(Data extracted from a collection)

* * * * *

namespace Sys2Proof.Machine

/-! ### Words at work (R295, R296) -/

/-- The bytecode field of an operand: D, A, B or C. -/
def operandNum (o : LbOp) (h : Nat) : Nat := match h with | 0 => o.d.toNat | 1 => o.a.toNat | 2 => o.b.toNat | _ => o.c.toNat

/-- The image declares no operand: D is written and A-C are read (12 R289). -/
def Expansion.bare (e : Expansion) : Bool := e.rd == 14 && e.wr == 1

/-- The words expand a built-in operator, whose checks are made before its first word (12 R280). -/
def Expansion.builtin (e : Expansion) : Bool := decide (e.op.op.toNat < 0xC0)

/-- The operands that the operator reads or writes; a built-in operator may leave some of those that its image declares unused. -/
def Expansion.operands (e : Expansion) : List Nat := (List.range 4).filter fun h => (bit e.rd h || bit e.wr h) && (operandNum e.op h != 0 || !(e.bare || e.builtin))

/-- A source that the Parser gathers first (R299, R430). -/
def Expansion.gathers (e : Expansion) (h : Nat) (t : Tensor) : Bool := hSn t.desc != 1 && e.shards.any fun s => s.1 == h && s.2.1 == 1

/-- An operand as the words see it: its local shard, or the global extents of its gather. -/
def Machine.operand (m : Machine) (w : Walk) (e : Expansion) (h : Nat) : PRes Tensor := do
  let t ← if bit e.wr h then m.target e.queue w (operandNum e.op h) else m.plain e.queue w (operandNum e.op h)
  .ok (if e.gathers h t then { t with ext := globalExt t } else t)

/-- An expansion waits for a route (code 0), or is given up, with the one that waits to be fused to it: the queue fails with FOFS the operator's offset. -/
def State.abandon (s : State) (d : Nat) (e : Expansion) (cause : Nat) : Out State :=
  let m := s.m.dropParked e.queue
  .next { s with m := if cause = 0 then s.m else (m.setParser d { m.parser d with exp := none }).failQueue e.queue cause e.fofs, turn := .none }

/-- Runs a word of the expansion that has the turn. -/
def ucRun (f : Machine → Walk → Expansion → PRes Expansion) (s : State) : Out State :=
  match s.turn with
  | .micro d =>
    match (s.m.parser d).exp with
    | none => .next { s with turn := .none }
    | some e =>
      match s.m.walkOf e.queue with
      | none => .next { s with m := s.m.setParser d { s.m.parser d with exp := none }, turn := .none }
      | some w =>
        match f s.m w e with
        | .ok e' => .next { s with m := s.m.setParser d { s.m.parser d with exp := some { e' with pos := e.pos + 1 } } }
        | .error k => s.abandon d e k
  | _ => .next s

* * * * *

_Try it:_ The expected answer is an exact copy of the lines beginning at the one with "(if e.gathers h" and running to the end of the entries above.

_Response to this task:_
  .ok (if e.gathers h t then { t with ext := globalExt t } else t)

/-- An expansion waits for a route (code 0), or is given up, with the one that waits to be fused to it: the queue fails with FOFS the operator's offset. -/
def State.abandon (s : State) (d : Nat) (e : Expansion) (cause : Nat) : Out State :=
  let m := s.m.dropParked e.queue
  .next { s with m := if cause = 0 then s.m else (m.setParser d { m.parser d with exp := none }).failQueue e.queue cause e.fofs, turn := .none }

/-- Runs a word of the expansion that has the turn. -/
def ucRun (f : Machine → Walk → Expansion → PRes Expansion) (s : State) : Out State :=
  match s.turn with
  | .micro d =>
    match (s.m.parser d).exp with
    | none => .next { s with turn := .none }
    | some e =>
      match s.m.walkOf e.queue with
      | none => .next { s with m := s.m.setParser d { s.m.parser d with exp := none }, turn := .none }
      | some w =>
        match f s.m w e with
        | .ok e' => .next { s with m := s.m.setParser d { s.m.parser d with exp := some { e' with pos := e.pos + 1 } } }
        | .error k => s.abandon d e k
  | _ => .next s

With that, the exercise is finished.